NOTA-octreotide could be labeled rapidly and efficiently with (18)F using a 2-step, 1-pot method. The compound was stable in vivo and showed rapid accretion in somatostatin receptor subtype 2-expressing AR42J tumors in nude mice. This method can be used to label other NOTA-conjugated compounds with (18)F.
介绍一种基于(18)F-铝氟化物(Al(18)F)与 1,4,7-三氮杂环壬烷-1,4,7-三乙酸(NOTA)螯合的简便多肽标记方法。方法:采用两步一锅法,将奥曲肽与 NOTA 螯合,用(18)F 标记。优化了标记缓冲液、肽和铝浓度。测定放射性化学产率、比活度、体外稳定性和受体亲和力。在 AR42J 荷瘤小鼠中研究了(18)F-IMP466 的生物分布,并与(68)Ga 标记的 IMP466 进行了比较。此外,还进行了小动物 PET/CT 扫描。

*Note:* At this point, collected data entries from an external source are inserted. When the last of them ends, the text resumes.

-- ==== Sys2Proof/Machine/Time.lean ====
section
/-! DEFINITION. The time engine (R269 to R290): snapshots, jumps, the servo, the egress stamp queues, timed outputs and edge
inputs. -/

namespace Sys2Proof.Machine

/-- Change the time engine's own state. -/
def State.setTime (s : State) (f : TimeState → TimeState) : State := { s with time := f s.time }

/-- Write an NT to TIME_NOW-like registers HI, MID, LO and FRAC. -/
def State.setNt4 (s : State) (hi mid lo frac : Fld) (t : Nat) (i : Nat := 0) : State :=
  (s.setNt3 hi mid lo t i).setF frac (ntFrac t) i

/-- Read an NT from HI, MID, LO and FRAC fields. -/
def State.getNt4 (s : State) (hi mid lo frac : Fld) (i : Nat := 0) : Nat :=
  ntOf (s.f hi i * 2 ^ 32 + s.f mid i) (s.f lo i) (s.f frac i)

/-- A read of TIME_NOW_HI snapshots NT (R270). -/
def State.ntSnapshot (s : State) : State :=
  s.setNt4 TIME_NOW_HI_SEC_HI TIME_NOW_MID_SEC_LO TIME_NOW_LO_NS TIME_NOW_FRAC_FRAC s.nt

/-- NT_SNAPSHOT_READ (R270). -/
def execNtSnapshotRead (s : State) : Host.Outcome State Fault Refusal := .next s.ntSnapshot

/-! ### Jumps (R271, R285, R289) -/

/-- A timed output's own state. -/
def State.tout (s : State) (k : Nat) : Tout := s.time.tout.get k

/-- Change a timed output's own state. -/
def State.setTout (s : State) (k : Nat) (f : Tout → Tout) : State :=
  s.setTime (fun x => { x with tout := x.tout.upd k f })

/-- The NT of a timed output's next leading edge. -/
def Tout.edge (x : Tout) : Nat := x.start + x.next * x.period

/-- The configuration that an output's registers give, its first leading edge at or after `least` (R288, R289). -/
def State.toutConfig (s : State) (k least : Nat) : Tout :=
  let per := (s.f TIME_TOUT_PER_PER_NS k * 65536 + s.f TIME_TOUT_WF_PER_FRAC k) * 2 ^ 24
  let start := s.getNt4 TIME_TOUT_START_HI_SEC_HI TIME_TOUT_START_MID_SEC_LO TIME_TOUT_START_LO_NS TIME_TOUT_START_FRAC_FRAC k
  let mode := s.f TIME_TOUT_CTL_MODE k
  { mode := mode, start := start, period := per, qual := s.on TIME_TOUT_CTL_QUAL k, pol := s.on TIME_TOUT_CTL_POL k
    width := max (4 * nsUnit) (min (s.f TIME_TOUT_WF_WIDTH k * nsUnit) (per - 4 * nsUnit))
    next := if mode = 2 && start < least then ceilDiv (least - start) per else 0 }

/-- Leading edges of an output in `mode` from its next one on that a jump to `t` passes: a one-shot's is LATE (R289). -/
def State.skipFrom (s : State) (t k : Nat) (x : Tout) : State :=
  if x.mode = 1 then (s.count C_TIME_SKIP 1).flag TIME_TOUT_STAT_LATE k else s.count C_TIME_SKIP (ceilDiv (t - x.edge) (max x.period 1))

/-- Leading edges that a forward jump to `t` passes are not produced (R289): those of a running output, or of the configuration of an ARM that waits
for the end of its pulse. -/
def State.skipEdges (s : State) (t k : Nat) : State :=
  let x := s.tout k
  match x.rearm with
  | some a =>
    let y := s.toutConfig k (max (a + 100 * nsUnit) s.nt)
    s.when (y.mode != 0 && y.edge < t && (y.mode == 2 || max (a + 100 * nsUnit) s.nt ≤ y.start)) fun s => s.skipFrom t k y
  | none =>
    s.when (s.on TIME_TOUT_STAT_RUN k && x.edge < t && (x.mode == 2 || x.next == 0)) fun s =>
      let s := s.skipFrom t k x
      if x.mode = 1 then s.setF TIME_TOUT_STAT_RUN 0 k
      else s.setTout k (fun x => { x with next := x.next + ceilDiv (t - x.edge) (max x.period 1) })

/-- NT takes a new value by a jump: forward it passes edges, backward every meter takes the NT after it as its last refill
(R179). -/
def State.applyJump (s : State) (t : Nat) : State :=
  let s := s.flag TIME_STAT_STEPPED
  let s := if s.nt < t then (List.range 8).foldl (fun s k => s.skipEdges t k) s
    else { s with tab := { s.tab with meters := s.tab.meters.map (fun e => (e.1, { e.2.refill s.nt with last := t })) } }
  State.noteEpoch { s with nt := t % ntWrap }

/-- Is a jump of a size in units of 2^-40 ns refused; a refusal is recorded, and an allowed jump uses up an armed override (R271). -/
def State.judgeJump (s : State) (size : Nat) : State × Bool :=
  if s.f TIME_JUMP_JUMP_MAX * nsUnit < size && !s.on TIME_STAT_JUMP_OVR then ((s.flag TIME_STAT_JUMP_REF).raise 7 1 1, false)
  else (s.setF TIME_STAT_JUMP_OVR 0, true)

/-- TIME_CMD.SET (R271). -/
def State.timeSet (s : State) : State :=
  let t := s.getNt4 TIME_SET_HI_SEC_HI TIME_SET_MID_SEC_LO TIME_SET_LO_NS TIME_SET_FRAC_FRAC
  let r := s.judgeJump ((t : Int) - s.nt).natAbs
  if r.2 then r.1.applyJump t else r.1

/-- SET (R271). -/
def execSet (s : State) : Host.Outcome State Fault Refusal := .next s.timeSet

/-- JUMP_OVR (R271). -/
def State.jumpOvrCmd (s : State) : State :=
  s.setF TIME_STAT_JUMP_OVR 1

/-- JUMP_OVR. -/
def execJumpOvr (s : State) : Host.Outcome State Fault Refusal := .next (s.jumpOvrCmd)

/-! ### The servo (R281 to R283) -/

def servoFree : Nat := 0
def servoAcquire : Nat := 1
def servoLocked : Nat := 2
def servoHoldover : Nat := 3

/-- Change the servo's state; both counts are cleared. -/
def State.servoTo (s : State) (st cause : Nat) : State :=
  ((s.setF TIME_STAT_STATE st).setF TIME_STAT_CAUSE cause).setTime
    (fun x => { x with lockCount := 0, unlockCount := 0, freeAfterHold := false })

/-- The servo enters ACQUIRE, where the sample timeout runs from now. -/
def State.servoAcquires (s : State) : State := (s.servoTo servoAcquire 0).setTime (fun x => { x with lastSampleNt := s.nt })

/-- Give adj a value in 1/256 ppb. -/
def State.setAdj (s : State) (a : Int) : State := s.setF TIME_FREQ_ADJ (unsigned 32 a)

/-- The servo enters HOLDOVER: adj is frozen at the integrator's value. -/
def State.servoHold (s : State) (cause : Nat) : State :=
  ((s.servoTo servoHoldover cause).setAdj s.time.integ).setTime (fun x => { x with holdFrom := s.nt })

/-- TIME_CMD.RUN (R281). -/
def State.servoRun (s : State) : State :=
  let st := s.f TIME_STAT_STATE
  if st = servoFree ∨ (st = servoHoldover ∧ s.f TIME_STAT_CAUSE ≠ 2) then s.servoAcquires else s

/-- TIME_CMD.HOLD (R281). -/
def State.servoHoldCmd (s : State) : State :=
  if s.f TIME_STAT_STATE = servoAcquire ∨ s.f TIME_STAT_STATE = servoLocked then s.servoHold 3 else s

/-- TIME_CMD.FREE (R281). -/
def State.servoFreeCmd (s : State) : State := if s.f TIME_STAT_STATE = servoFree then s else s.servoTo servoFree 0

/-- TIME_CMD.REQUAL (R281): the path average is cleared, and a holdover by path or software ends. -/
def State.servoRequal (s : State) : State :=
  let s := s.setTime (fun x => { x with pdAvg := none })
  if s.f TIME_STAT_STATE = servoHoldover ∧ 2 ≤ s.f TIME_STAT_CAUSE then s.servoAcquires else s

/-- RUN (R281). -/
def execRun (s : State) : Host.Outcome State Fault Refusal := .next s.servoRun

/-- HOLD (R281). -/
def execHold (s : State) : Host.Outcome State Fault Refusal := .next s.servoHoldCmd

/-- FREE (R281). -/
def execFree (s : State) : Host.Outcome State Fault Refusal := .next s.servoFreeCmd

/-- REQUAL (R281). -/
def execRequal (s : State) : Host.Outcome State Fault Refusal := .next s.servoRequal

/-- A sample is taken unless it comes fewer than 4 cc after the last accepted one (R282). -/
def State.takeSample (s : State) (theta : Int) (pd : Option Nat) : State :=
  let ok := match s.time.lastSampleCc with
    | none => true
    | some c => c + 4 ≤ s.cc
  if ok then s.setTime (fun x =>
    { x with sample := some { due := s.cc + 4, theta := theta, pd := pd }, lastSampleCc := some s.cc, lastSampleNt := s.nt })
  else s.flag TIME_STAT_SAMPLE_LOST

/-- TIME_CMD.SAMPLE (R282): θ of TIME_OFS, and pd of TIME_PD with PD_VALID; ignored while 1PPS_IN supplies the samples. -/
def State.cmdSample (s : State) (pdValid : Bool) : State :=
  if s.on TIME_CFG_SRC then s
  else s.takeSample (signed 48 (s.f TIME_OFS_HI_OFS_HI * 2 ^ 32 + s.f TIME_OFS_LO_OFS_LO))
    (if pdValid then some (s.f TIME_PD_PD) else none)

/-- SAMPLE (R282). -/
def execSample (pdValid : Bool) (s : State) : Host.Outcome State Fault Refusal := .next (s.cmdSample pdValid)

/-- The FREQ_MAX limit in 1/256 ppb. -/
def State.freqMax (s : State) : Int := (s.f TIME_CFG_FREQ_MAX * 256 : Nat)

/-- Hold a value within plus or minus FREQ_MAX. -/
def State.clampFreq (s : State) (a : Int) : Int := max (-s.freqMax) (min a s.freqMax)

/-- The path check (R283): the state and whether the sample goes on. -/
def State.pathCheck (s : State) (pd : Nat) : State × Bool :=
  match s.time.pdAvg with
  | none => (s.setTime (fun x => { x with pdAvg := some ((pd : Int), 0) }), true)
  | some (a, k) =>
    let d : Int := (pd : Int) * 16 ^ k - a
    if (s.f TIME_STEP_PATH_STEP_MAX * 256 * 16 ^ k : Nat) < d.natAbs then
      (((s.servoHold 2).flag TIME_STAT_PATH_STEP).raise 7 1 4, false)
    else (s.setTime (fun x => { x with pdAvg := some (15 * a + (pd : Int) * 16 ^ k, k + 1) }), true)

/-- Count a sample for lock or for loss of lock (R281). -/
def State.countForLock (s : State) (theta : Nat) : State :=
  let lc := if theta ≤ s.f TIME_LOCK_LOCK_THR * 65536 then s.time.lockCount + 1 else 0
  let uc := if s.f TIME_LOCK_UNLOCK_THR * 65536 < theta then s.time.unlockCount + 1 else 0
  let s := s.setTime (fun x => { x with lockCount := lc, unlockCount := uc })
  if s.f TIME_STAT_STATE = servoAcquire ∧ s.f TIME_LOCK_LOCK_CNT ≤ lc then s.servoTo servoLocked 0
  else if s.f TIME_STAT_STATE = servoLocked ∧ 3 ≤ uc then s.servoAcquires.raise 7 0 2 else s

/-- The PI update (R283): integ and adj, each rounded to the nearest 1/256 ppb, ties to even, and then clamped. -/
def State.piUpdate (s : State) (theta : Int) : State :=
  let i := s.clampFreq (roundEven (s.time.integ * 65536 - (s.f TIME_GAIN_KI : Int) * theta) 65536)
  let a := s.clampFreq (roundEven (i * 65536 - (s.f TIME_GAIN_KP : Int) * theta) 65536)
  (s.setTime (fun x => { x with integ := i })).setAdj a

IMP466 以 50%的产率一步标记为 Al(18)F。标记产物通过高效液相色谱法进行纯化,以去除未结合的 Al(18)F 和未标记的肽。放射性标记,包括纯化,在 45 分钟内完成。比活度为 45000GBq/mmol,肽在 37°C 血清中 4 小时稳定。在柠檬酸钠、醋酸钠、4-(2-羟乙基)-1-哌嗪乙磺酸和 2-(吗啉代)乙磺酸缓冲液中,在 pH4.1 下进行标记,在醋酸钠缓冲液中最佳。在 AR42J 细胞上测定的(19)F 标记 IMP466 的 50%抑制浓度为 3.6nM。注射后 2 小时的生物分布研究表明,(18)F-IMP466 在肿瘤中的摄取率很高(28.3±5.2%注入剂量/克[ID/g];肿瘤与血液比,300±90),可被过量未标记的肽阻断(8.6±0.7%ID/g),表明肿瘤的积累是受体介导的。(68)Ga-IMP466 的生物分布与(18)F-IMP466 相似。(18)F-IMP466 在体内稳定,因为骨摄取仅为 0.4±0.2%ID/g,而游离 Al(18)F 在注射后 2 小时内迅速在骨骼中积累(36.9±5.0%ID/g)。小动物 PET/CT 扫描显示肿瘤轮廓清晰,肿瘤优先积聚。
采用两步一锅法,NOTA-奥曲肽可快速、高效地用(18)F 标记。该化合物在体内稳定,在裸鼠中表达生长抑素受体亚型 2 的 AR42J 肿瘤中迅速积聚。该方法可用于用(18)F 标记其他 NOTA 缀合化合物。